▶ [What you are asked to do] Copy nothing from the entries below except the lines from the one containing "device store. -/" through the one containing "if ¬ takesDevice", and copy those exactly.
(Input Opens)
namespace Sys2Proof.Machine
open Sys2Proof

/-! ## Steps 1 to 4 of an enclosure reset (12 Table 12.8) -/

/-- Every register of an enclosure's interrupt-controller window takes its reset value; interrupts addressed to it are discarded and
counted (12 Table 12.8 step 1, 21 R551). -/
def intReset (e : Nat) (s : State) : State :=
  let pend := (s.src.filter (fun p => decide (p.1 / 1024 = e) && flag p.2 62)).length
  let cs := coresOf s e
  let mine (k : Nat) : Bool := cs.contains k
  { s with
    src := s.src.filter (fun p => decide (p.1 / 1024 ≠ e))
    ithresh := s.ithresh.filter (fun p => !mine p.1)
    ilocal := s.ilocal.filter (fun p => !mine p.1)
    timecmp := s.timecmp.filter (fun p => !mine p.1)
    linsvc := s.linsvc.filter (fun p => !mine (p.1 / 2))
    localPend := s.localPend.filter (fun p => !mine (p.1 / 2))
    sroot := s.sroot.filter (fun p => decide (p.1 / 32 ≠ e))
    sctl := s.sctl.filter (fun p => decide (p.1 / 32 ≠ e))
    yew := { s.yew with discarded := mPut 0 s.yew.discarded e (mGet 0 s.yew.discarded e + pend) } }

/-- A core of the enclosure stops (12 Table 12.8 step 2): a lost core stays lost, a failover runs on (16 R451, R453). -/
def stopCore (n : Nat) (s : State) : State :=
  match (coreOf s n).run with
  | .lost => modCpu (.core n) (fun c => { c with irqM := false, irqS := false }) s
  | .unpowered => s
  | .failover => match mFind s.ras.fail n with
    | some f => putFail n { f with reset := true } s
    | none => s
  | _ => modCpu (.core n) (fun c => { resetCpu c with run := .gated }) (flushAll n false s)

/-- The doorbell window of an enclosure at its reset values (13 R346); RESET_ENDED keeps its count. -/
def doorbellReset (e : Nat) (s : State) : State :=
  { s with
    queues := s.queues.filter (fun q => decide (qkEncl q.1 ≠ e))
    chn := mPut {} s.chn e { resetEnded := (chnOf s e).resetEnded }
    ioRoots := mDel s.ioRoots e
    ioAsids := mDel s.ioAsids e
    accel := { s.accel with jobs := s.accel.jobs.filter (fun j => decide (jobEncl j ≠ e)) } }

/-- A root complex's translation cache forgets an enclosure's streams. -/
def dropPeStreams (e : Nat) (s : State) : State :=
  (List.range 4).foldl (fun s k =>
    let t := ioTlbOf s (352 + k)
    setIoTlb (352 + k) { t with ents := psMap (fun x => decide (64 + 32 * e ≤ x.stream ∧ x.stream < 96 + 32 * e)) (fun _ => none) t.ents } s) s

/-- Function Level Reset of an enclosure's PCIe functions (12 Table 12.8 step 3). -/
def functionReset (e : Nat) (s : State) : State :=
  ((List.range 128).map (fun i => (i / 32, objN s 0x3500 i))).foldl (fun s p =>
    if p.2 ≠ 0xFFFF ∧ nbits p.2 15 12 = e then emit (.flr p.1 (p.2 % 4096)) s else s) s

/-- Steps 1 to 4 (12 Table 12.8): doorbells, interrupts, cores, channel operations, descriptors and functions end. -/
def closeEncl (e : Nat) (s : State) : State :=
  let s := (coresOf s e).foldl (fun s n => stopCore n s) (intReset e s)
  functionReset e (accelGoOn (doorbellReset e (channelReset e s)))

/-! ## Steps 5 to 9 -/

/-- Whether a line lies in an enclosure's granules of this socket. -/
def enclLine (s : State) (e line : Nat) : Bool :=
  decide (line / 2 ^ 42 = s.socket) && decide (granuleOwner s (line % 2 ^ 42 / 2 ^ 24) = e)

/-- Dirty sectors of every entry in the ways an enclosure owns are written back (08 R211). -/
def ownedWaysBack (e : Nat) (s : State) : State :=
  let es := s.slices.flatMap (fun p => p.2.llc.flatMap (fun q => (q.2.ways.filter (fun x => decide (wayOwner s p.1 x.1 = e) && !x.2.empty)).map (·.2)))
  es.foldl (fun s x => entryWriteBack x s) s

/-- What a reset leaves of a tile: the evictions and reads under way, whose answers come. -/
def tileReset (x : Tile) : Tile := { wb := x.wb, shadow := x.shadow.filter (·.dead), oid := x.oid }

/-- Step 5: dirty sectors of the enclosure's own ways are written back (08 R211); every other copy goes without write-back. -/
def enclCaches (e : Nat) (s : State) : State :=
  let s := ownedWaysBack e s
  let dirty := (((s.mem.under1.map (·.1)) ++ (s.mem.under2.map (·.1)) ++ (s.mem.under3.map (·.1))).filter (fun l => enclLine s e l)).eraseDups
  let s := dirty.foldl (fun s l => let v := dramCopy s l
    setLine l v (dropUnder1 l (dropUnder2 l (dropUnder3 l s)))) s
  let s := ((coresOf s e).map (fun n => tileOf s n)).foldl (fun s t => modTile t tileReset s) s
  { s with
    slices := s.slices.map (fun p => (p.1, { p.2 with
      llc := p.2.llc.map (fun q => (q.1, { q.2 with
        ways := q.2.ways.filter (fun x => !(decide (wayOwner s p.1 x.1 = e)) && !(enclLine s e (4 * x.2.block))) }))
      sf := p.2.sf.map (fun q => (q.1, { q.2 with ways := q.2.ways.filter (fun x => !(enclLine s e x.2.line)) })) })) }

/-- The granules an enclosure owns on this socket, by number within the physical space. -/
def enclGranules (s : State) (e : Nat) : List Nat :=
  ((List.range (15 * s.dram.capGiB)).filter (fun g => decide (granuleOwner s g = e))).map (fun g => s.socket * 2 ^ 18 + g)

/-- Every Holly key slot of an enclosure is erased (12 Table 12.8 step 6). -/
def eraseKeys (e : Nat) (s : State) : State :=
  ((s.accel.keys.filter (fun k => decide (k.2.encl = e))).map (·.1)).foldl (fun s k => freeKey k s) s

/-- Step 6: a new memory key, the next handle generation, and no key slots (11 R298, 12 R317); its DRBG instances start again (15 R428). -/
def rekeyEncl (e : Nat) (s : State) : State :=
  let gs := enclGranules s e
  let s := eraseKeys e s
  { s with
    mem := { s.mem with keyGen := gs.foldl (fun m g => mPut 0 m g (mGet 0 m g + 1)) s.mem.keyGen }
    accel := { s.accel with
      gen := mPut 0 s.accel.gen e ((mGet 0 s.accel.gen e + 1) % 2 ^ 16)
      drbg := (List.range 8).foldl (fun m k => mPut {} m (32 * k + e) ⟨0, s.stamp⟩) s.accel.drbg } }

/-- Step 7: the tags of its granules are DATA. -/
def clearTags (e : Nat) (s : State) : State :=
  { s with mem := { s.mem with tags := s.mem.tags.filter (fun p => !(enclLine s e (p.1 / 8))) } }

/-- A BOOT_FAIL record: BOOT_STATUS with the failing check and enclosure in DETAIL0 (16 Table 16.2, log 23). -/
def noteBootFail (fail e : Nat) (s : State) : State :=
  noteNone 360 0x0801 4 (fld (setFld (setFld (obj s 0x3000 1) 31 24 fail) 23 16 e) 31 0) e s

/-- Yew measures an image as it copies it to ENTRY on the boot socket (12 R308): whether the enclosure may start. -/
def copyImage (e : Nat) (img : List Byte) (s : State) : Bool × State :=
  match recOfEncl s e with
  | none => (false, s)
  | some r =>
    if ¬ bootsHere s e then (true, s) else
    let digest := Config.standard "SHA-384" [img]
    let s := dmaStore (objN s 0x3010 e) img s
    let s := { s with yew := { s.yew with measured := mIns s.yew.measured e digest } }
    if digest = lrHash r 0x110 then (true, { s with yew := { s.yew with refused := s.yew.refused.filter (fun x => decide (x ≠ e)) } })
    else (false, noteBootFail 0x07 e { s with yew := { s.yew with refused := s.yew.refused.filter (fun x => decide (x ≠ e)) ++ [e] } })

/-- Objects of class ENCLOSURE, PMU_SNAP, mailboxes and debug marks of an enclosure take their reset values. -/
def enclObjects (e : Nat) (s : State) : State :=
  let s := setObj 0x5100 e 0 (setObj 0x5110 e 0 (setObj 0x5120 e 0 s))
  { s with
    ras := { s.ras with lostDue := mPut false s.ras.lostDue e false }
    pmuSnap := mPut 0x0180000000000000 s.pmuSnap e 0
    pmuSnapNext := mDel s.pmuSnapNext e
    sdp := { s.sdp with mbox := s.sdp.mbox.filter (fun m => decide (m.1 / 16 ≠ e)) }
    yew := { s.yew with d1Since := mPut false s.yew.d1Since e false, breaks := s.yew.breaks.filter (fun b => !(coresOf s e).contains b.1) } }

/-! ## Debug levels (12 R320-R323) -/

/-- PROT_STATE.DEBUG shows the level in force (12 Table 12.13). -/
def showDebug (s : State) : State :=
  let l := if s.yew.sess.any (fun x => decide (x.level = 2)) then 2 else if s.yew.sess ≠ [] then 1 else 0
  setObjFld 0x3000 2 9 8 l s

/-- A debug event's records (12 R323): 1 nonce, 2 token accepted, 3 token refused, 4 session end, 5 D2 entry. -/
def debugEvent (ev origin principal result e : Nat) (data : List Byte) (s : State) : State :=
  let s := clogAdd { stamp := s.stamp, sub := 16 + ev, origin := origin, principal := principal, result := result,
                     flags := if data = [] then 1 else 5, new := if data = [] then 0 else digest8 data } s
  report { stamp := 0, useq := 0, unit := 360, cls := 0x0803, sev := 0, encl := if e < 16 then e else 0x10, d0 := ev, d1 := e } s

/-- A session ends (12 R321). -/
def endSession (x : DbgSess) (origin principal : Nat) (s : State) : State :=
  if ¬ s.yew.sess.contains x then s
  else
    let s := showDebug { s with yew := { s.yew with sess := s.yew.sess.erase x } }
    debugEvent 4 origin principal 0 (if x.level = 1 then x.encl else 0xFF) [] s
(Input Closes)
(Input Opens)
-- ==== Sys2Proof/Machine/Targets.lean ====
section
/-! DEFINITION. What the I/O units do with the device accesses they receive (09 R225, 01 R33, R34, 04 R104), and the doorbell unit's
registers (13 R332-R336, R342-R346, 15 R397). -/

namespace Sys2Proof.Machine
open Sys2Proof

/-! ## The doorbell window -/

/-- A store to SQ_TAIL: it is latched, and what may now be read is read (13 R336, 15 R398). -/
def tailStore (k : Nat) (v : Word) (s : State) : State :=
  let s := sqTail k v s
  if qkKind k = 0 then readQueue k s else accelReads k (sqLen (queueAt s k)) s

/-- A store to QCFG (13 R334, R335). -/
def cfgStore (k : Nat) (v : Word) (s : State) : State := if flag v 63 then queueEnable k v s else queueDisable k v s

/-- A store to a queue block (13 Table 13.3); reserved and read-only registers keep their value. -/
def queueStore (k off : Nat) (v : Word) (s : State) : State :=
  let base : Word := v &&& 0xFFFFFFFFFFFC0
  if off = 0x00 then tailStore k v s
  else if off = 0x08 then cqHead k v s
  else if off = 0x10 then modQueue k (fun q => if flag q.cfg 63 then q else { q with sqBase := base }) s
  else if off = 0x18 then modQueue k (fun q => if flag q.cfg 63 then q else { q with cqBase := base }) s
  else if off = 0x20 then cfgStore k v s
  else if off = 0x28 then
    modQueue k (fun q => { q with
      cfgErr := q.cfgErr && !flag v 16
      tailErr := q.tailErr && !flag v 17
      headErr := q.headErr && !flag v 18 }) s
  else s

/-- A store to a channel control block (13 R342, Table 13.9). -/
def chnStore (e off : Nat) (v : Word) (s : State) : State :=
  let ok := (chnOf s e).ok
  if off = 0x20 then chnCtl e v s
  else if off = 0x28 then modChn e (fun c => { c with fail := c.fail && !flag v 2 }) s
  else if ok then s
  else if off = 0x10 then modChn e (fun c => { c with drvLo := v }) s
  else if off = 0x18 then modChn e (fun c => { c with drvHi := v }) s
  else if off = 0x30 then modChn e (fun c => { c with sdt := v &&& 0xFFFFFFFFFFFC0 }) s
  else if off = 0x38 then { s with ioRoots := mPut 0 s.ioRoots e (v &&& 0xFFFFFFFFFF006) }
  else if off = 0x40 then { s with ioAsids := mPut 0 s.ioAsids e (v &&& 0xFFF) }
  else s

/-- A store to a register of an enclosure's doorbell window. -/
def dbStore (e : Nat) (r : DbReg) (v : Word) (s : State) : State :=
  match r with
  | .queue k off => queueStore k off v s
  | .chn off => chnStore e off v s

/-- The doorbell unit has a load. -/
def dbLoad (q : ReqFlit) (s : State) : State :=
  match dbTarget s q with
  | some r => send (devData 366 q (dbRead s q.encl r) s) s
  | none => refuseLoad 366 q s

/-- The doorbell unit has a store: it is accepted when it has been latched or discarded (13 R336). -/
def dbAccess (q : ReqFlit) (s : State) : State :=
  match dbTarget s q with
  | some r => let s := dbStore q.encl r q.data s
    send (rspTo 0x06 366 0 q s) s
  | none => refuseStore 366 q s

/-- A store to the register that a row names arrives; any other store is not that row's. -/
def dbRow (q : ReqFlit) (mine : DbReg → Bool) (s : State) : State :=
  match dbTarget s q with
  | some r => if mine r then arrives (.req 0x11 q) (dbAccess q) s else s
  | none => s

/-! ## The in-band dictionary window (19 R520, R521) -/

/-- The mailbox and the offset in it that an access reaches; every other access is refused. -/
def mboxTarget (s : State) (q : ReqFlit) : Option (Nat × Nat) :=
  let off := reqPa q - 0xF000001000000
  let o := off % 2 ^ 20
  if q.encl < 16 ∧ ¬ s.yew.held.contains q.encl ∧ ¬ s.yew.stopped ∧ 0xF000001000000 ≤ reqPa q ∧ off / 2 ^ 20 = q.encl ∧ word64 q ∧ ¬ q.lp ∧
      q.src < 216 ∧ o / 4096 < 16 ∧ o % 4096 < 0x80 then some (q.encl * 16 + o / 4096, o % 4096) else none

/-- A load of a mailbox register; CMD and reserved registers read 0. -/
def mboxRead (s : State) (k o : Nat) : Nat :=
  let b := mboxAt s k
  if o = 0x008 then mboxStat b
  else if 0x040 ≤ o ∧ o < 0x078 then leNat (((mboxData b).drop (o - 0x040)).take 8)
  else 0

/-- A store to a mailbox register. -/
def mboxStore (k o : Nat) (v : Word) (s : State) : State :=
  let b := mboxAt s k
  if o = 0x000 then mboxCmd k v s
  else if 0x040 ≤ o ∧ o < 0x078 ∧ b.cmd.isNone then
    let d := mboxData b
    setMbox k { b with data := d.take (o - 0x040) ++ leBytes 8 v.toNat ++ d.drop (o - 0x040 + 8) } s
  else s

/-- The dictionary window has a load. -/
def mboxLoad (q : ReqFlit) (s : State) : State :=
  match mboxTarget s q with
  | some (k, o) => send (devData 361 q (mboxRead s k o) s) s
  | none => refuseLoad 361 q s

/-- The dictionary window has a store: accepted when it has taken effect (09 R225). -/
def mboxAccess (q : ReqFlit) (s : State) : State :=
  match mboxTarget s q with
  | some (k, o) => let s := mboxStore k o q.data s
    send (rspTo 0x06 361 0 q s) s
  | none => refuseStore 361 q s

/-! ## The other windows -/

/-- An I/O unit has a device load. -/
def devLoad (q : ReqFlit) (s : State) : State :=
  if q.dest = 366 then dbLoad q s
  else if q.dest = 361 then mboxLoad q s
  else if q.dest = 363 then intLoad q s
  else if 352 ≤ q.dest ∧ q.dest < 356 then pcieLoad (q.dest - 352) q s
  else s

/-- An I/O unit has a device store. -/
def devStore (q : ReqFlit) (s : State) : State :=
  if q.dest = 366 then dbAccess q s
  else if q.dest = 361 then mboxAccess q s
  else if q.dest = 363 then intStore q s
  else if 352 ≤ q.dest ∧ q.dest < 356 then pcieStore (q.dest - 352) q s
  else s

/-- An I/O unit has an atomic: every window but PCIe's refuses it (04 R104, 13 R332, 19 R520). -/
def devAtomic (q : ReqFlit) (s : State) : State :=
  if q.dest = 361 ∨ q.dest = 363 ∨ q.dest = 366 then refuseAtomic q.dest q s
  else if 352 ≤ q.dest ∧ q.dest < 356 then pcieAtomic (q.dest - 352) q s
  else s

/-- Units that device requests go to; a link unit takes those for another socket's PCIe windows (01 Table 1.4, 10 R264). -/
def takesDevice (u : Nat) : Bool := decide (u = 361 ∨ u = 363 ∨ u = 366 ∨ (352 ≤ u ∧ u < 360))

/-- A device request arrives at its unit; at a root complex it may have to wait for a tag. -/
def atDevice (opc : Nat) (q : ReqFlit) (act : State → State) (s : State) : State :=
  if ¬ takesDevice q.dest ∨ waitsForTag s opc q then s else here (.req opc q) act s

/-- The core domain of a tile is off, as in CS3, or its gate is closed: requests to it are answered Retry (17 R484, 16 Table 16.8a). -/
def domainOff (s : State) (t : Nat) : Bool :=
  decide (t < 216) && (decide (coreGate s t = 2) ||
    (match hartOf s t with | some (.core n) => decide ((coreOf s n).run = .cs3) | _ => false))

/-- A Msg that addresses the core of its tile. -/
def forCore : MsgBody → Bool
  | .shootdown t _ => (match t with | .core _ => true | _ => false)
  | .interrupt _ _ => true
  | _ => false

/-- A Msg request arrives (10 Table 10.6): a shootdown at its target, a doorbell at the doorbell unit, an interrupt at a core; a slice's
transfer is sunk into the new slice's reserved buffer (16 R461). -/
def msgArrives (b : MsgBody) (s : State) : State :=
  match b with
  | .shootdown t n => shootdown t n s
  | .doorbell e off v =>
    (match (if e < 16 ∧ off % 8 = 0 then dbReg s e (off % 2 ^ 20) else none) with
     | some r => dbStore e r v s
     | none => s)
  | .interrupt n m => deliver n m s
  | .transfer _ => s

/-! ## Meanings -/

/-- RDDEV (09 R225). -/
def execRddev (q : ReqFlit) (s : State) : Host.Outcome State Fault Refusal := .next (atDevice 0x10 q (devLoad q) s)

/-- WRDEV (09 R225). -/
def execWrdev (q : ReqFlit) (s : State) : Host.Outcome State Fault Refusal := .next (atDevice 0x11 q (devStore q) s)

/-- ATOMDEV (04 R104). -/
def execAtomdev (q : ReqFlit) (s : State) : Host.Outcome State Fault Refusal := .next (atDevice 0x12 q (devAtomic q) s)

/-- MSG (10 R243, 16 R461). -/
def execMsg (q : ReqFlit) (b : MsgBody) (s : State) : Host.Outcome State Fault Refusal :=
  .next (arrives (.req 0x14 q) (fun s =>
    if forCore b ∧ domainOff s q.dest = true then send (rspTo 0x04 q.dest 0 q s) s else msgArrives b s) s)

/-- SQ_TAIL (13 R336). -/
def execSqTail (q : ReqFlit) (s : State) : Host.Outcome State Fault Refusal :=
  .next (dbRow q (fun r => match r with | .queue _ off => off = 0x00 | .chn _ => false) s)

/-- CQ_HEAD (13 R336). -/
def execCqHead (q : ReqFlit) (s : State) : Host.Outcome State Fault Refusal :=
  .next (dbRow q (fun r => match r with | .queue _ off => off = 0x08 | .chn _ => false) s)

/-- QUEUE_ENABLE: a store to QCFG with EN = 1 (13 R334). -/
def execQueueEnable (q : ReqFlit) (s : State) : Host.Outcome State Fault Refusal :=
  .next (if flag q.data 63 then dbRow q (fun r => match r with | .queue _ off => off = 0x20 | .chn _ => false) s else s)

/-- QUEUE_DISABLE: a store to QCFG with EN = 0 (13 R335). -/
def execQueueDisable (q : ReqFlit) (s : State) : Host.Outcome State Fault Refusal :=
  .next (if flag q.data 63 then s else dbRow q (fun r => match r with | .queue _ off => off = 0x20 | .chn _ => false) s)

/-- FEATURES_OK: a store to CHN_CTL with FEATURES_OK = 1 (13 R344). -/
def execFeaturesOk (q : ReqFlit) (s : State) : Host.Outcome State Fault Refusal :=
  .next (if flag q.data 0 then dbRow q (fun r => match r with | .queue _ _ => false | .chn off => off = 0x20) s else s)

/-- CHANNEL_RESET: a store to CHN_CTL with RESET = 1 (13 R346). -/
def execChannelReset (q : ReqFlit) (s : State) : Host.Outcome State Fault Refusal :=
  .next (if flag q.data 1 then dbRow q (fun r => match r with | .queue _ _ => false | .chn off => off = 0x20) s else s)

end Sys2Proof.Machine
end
(Input Closes)
▶ [Result for this task]
/-- An I/O unit has a device store. -/
def devStore (q : ReqFlit) (s : State) : State :=
  if q.dest = 366 then dbAccess q s
  else if q.dest = 361 then mboxAccess q s
  else if q.dest = 363 then intStore q s
  else if 352 ≤ q.dest ∧ q.dest < 356 then pcieStore (q.dest - 352) q s
  else s

/-- An I/O unit has an atomic: every window but PCIe's refuses it (04 R104, 13 R332, 19 R520). -/
def devAtomic (q : ReqFlit) (s : State) : State :=
  if q.dest = 361 ∨ q.dest = 363 ∨ q.dest = 366 then refuseAtomic q.dest q s
  else if 352 ≤ q.dest ∧ q.dest < 356 then pcieAtomic (q.dest - 352) q s
  else s

/-- Units that device requests go to; a link unit takes those for another socket's PCIe windows (01 Table 1.4, 10 R264). -/
def takesDevice (u : Nat) : Bool := decide (u = 361 ∨ u = 363 ∨ u = 366 ∨ (352 ≤ u ∧ u < 360))

/-- A device request arrives at its unit; at a root complex it may have to wait for a tag. -/
def atDevice (opc : Nat) (q : ReqFlit) (act : State → State) (s : State) : State :=
  if ¬ takesDevice q.dest ∨ waitsForTag s opc q then s else here (.req opc q) act s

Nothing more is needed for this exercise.